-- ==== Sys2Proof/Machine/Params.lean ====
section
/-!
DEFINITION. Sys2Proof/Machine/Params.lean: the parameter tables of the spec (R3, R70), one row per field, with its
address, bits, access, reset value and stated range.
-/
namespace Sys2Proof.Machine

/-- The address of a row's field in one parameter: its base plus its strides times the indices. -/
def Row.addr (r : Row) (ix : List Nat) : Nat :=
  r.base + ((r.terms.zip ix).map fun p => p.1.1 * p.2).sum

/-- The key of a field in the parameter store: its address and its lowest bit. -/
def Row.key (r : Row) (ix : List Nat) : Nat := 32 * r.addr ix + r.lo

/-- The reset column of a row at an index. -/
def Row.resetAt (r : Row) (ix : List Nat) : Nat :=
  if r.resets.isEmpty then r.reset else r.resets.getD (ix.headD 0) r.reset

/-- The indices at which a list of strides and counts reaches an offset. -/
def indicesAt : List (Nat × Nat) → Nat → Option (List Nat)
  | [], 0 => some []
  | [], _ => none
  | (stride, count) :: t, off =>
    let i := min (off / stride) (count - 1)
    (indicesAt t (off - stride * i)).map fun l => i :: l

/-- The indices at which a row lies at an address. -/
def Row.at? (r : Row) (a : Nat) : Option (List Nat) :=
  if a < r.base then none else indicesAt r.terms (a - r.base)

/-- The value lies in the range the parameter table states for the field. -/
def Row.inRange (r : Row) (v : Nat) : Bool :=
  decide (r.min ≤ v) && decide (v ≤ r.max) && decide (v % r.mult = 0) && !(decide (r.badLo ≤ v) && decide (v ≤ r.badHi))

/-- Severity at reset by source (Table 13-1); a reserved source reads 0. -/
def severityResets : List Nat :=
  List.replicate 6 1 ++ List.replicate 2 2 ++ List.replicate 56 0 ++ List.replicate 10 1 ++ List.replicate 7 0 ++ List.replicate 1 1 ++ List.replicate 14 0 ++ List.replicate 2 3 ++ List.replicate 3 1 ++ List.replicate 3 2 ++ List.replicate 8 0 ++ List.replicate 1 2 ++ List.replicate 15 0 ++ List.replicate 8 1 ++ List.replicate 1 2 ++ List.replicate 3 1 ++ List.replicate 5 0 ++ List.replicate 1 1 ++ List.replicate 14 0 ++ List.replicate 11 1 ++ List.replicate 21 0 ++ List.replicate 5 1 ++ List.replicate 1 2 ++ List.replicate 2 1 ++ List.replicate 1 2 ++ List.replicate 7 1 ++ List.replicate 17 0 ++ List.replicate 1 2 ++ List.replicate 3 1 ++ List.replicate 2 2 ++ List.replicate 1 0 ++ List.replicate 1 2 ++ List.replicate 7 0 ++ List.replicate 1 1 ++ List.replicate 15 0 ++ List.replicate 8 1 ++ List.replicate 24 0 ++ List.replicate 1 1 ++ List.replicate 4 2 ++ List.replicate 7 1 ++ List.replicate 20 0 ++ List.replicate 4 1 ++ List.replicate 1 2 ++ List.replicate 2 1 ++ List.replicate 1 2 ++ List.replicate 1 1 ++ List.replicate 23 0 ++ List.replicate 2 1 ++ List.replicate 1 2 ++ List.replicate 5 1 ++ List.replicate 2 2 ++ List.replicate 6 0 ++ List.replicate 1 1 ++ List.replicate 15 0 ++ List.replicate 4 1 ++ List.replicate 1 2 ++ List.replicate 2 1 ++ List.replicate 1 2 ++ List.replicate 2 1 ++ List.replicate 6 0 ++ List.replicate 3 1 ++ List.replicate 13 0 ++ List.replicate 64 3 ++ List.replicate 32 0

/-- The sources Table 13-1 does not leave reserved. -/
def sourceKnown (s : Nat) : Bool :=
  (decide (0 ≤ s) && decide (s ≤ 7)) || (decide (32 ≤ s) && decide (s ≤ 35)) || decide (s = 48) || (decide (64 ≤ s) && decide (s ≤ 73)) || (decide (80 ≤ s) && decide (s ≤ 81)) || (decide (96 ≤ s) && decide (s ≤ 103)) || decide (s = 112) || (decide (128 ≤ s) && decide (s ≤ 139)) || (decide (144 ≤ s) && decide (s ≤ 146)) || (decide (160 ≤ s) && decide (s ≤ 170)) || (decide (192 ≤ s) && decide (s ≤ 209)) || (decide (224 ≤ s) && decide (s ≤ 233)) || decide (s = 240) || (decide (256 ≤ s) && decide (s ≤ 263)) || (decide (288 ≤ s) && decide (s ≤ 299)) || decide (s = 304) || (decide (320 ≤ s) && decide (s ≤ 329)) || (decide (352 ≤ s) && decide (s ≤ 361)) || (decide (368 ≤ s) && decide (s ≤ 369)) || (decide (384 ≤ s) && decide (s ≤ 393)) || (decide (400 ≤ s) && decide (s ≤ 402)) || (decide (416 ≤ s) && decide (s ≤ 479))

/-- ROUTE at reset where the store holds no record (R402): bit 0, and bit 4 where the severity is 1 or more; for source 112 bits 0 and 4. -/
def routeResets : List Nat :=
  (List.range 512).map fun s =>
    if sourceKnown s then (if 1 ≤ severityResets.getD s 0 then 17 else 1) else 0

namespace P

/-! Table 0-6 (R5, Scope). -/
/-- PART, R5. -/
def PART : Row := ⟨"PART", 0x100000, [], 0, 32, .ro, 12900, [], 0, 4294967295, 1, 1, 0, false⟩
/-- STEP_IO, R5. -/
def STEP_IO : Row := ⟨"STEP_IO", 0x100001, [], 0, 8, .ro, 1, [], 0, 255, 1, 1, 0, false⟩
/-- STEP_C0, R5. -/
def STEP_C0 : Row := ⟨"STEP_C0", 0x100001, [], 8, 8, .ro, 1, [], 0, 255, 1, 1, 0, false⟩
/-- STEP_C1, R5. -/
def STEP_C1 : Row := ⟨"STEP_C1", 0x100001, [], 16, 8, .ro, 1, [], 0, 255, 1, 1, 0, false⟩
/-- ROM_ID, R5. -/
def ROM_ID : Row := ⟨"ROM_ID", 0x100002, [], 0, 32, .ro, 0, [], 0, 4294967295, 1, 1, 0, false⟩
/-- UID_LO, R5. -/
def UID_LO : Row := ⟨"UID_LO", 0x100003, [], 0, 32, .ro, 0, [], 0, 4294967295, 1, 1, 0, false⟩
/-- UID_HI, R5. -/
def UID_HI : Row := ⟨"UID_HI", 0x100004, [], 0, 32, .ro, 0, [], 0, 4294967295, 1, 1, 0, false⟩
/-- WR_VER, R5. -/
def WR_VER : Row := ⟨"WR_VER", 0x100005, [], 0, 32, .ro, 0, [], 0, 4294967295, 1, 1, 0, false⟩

--

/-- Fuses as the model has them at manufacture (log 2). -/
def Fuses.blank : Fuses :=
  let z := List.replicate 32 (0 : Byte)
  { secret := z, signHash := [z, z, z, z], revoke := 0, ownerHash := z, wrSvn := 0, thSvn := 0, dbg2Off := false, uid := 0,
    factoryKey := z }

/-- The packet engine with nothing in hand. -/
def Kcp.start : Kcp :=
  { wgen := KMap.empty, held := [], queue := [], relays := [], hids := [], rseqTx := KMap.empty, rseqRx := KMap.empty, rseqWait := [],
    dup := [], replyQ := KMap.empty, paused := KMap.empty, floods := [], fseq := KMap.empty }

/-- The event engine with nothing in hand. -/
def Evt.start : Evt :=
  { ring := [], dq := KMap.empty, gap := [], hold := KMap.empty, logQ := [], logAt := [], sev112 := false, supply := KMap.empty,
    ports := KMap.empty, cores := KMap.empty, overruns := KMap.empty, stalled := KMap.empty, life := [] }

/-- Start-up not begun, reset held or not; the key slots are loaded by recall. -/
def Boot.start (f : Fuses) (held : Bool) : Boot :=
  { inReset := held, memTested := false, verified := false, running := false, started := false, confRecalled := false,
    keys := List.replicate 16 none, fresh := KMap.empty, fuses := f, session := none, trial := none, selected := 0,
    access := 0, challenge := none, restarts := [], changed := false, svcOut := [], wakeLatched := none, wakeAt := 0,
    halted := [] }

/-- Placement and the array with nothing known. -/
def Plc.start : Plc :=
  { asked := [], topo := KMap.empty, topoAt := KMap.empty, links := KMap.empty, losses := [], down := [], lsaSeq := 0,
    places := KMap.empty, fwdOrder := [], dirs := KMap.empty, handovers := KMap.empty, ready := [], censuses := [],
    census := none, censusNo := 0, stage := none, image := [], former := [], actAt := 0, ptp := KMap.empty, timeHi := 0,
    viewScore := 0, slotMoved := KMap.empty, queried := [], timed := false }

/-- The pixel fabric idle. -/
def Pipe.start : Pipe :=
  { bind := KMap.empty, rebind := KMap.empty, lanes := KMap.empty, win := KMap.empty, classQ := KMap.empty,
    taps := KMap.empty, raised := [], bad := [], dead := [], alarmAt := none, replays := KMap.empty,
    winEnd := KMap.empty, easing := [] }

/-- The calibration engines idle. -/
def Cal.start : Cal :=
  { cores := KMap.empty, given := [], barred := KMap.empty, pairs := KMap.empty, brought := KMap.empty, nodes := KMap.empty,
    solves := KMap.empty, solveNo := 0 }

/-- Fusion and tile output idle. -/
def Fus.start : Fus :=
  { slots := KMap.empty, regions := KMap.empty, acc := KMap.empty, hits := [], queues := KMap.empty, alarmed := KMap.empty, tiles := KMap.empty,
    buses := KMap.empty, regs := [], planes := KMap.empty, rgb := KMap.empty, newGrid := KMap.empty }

--

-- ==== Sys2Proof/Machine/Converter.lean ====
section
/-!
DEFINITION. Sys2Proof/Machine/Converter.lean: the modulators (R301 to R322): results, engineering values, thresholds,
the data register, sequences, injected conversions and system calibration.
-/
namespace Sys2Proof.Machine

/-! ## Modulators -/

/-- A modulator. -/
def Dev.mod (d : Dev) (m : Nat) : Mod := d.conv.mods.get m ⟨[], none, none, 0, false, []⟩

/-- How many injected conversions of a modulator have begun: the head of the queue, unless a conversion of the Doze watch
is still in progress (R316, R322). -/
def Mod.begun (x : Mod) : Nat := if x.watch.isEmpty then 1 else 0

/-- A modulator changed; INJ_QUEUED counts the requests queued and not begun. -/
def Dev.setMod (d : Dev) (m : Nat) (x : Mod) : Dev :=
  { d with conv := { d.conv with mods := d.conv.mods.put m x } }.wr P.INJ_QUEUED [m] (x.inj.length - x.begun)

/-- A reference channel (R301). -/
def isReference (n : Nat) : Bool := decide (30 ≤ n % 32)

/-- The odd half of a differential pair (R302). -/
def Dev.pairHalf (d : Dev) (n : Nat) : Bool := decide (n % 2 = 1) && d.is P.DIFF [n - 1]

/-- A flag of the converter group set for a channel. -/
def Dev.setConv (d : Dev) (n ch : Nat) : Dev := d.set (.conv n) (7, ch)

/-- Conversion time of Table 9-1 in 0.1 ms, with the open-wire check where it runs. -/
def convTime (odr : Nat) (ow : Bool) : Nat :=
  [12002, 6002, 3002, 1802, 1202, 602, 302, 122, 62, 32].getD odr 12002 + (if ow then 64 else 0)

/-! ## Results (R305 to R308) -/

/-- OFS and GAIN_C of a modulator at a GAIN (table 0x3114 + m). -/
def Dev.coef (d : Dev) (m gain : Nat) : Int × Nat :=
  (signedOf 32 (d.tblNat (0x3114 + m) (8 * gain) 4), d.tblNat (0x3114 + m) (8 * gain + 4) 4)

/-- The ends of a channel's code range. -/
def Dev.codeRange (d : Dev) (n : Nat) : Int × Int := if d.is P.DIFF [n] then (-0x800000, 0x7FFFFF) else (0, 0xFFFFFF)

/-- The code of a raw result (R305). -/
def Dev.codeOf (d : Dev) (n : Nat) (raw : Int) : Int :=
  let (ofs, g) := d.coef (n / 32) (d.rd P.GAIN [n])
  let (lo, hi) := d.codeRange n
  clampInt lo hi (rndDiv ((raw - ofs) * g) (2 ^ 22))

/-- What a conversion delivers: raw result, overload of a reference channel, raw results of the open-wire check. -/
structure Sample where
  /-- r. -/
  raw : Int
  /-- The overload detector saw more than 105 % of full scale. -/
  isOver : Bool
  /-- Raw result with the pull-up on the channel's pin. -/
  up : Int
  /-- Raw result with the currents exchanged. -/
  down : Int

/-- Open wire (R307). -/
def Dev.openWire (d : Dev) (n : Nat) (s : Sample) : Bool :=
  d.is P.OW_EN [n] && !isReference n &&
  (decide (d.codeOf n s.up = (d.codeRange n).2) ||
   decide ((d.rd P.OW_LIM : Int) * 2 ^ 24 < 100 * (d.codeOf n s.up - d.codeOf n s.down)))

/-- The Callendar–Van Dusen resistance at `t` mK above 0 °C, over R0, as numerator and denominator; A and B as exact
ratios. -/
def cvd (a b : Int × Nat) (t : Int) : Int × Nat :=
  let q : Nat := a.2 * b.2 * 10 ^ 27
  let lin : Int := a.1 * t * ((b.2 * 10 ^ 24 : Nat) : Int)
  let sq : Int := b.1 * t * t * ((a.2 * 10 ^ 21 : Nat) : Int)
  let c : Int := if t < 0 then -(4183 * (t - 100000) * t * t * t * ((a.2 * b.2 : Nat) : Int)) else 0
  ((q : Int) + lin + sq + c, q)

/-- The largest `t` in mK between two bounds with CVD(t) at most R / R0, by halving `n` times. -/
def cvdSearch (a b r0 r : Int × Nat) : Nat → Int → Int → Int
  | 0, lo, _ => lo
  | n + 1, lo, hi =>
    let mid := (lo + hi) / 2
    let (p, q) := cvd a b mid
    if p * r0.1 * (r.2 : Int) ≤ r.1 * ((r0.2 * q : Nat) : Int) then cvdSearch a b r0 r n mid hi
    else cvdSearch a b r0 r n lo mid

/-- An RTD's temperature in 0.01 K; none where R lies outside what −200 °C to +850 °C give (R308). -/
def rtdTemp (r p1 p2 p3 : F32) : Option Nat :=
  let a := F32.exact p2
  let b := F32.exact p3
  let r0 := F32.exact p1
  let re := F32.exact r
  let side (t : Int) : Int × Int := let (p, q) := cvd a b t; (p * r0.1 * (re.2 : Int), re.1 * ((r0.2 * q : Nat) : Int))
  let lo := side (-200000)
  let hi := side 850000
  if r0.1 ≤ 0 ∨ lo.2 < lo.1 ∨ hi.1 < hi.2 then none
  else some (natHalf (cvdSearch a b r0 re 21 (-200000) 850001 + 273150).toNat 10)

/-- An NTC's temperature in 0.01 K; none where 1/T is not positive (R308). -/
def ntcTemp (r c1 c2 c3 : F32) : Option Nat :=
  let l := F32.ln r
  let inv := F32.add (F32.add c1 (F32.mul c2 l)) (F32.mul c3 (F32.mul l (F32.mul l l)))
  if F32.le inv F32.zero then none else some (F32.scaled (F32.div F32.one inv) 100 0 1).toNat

▶ _TASK OBJECTIVE_
Scan the records above for the lines holding "A modulator. -/" and "let (lo, hi) := d.codeRange n". Transcribe those two and every line between them word for word, and no others.

▶ _RESULT BELOW_
/-- A modulator. -/
def Dev.mod (d : Dev) (m : Nat) : Mod := d.conv.mods.get m ⟨[], none, none, 0, false, []⟩

/-- How many injected conversions of a modulator have begun: the head of the queue, unless a conversion of the Doze watch
is still in progress (R316, R322). -/
def Mod.begun (x : Mod) : Nat := if x.watch.isEmpty then 1 else 0

/-- A modulator changed; INJ_QUEUED counts the requests queued and not begun. -/
def Dev.setMod (d : Dev) (m : Nat) (x : Mod) : Dev :=
  { d with conv := { d.conv with mods := d.conv.mods.put m x } }.wr P.INJ_QUEUED [m] (x.inj.length - x.begun)

/-- A reference channel (R301). -/
def isReference (n : Nat) : Bool := decide (30 ≤ n % 32)

/-- The odd half of a differential pair (R302). -/
def Dev.pairHalf (d : Dev) (n : Nat) : Bool := decide (n % 2 = 1) && d.is P.DIFF [n - 1]

/-- A flag of the converter group set for a channel. -/
def Dev.setConv (d : Dev) (n ch : Nat) : Dev := d.set (.conv n) (7, ch)

/-- Conversion time of Table 9-1 in 0.1 ms, with the open-wire check where it runs. -/
def convTime (odr : Nat) (ow : Bool) : Nat :=
  [12002, 6002, 3002, 1802, 1202, 602, 302, 122, 62, 32].getD odr 12002 + (if ow then 64 else 0)

/-! ## Results (R305 to R308) -/

/-- OFS and GAIN_C of a modulator at a GAIN (table 0x3114 + m). -/
def Dev.coef (d : Dev) (m gain : Nat) : Int × Nat :=
  (signedOf 32 (d.tblNat (0x3114 + m) (8 * gain) 4), d.tblNat (0x3114 + m) (8 * gain + 4) 4)

/-- The ends of a channel's code range. -/
def Dev.codeRange (d : Dev) (n : Nat) : Int × Int := if d.is P.DIFF [n] then (-0x800000, 0x7FFFFF) else (0, 0xFFFFFF)

/-- The code of a raw result (R305). -/
def Dev.codeOf (d : Dev) (n : Nat) (raw : Int) : Int :=
  let (ofs, g) := d.coef (n / 32) (d.rd P.GAIN [n])
  let (lo, hi) := d.codeRange n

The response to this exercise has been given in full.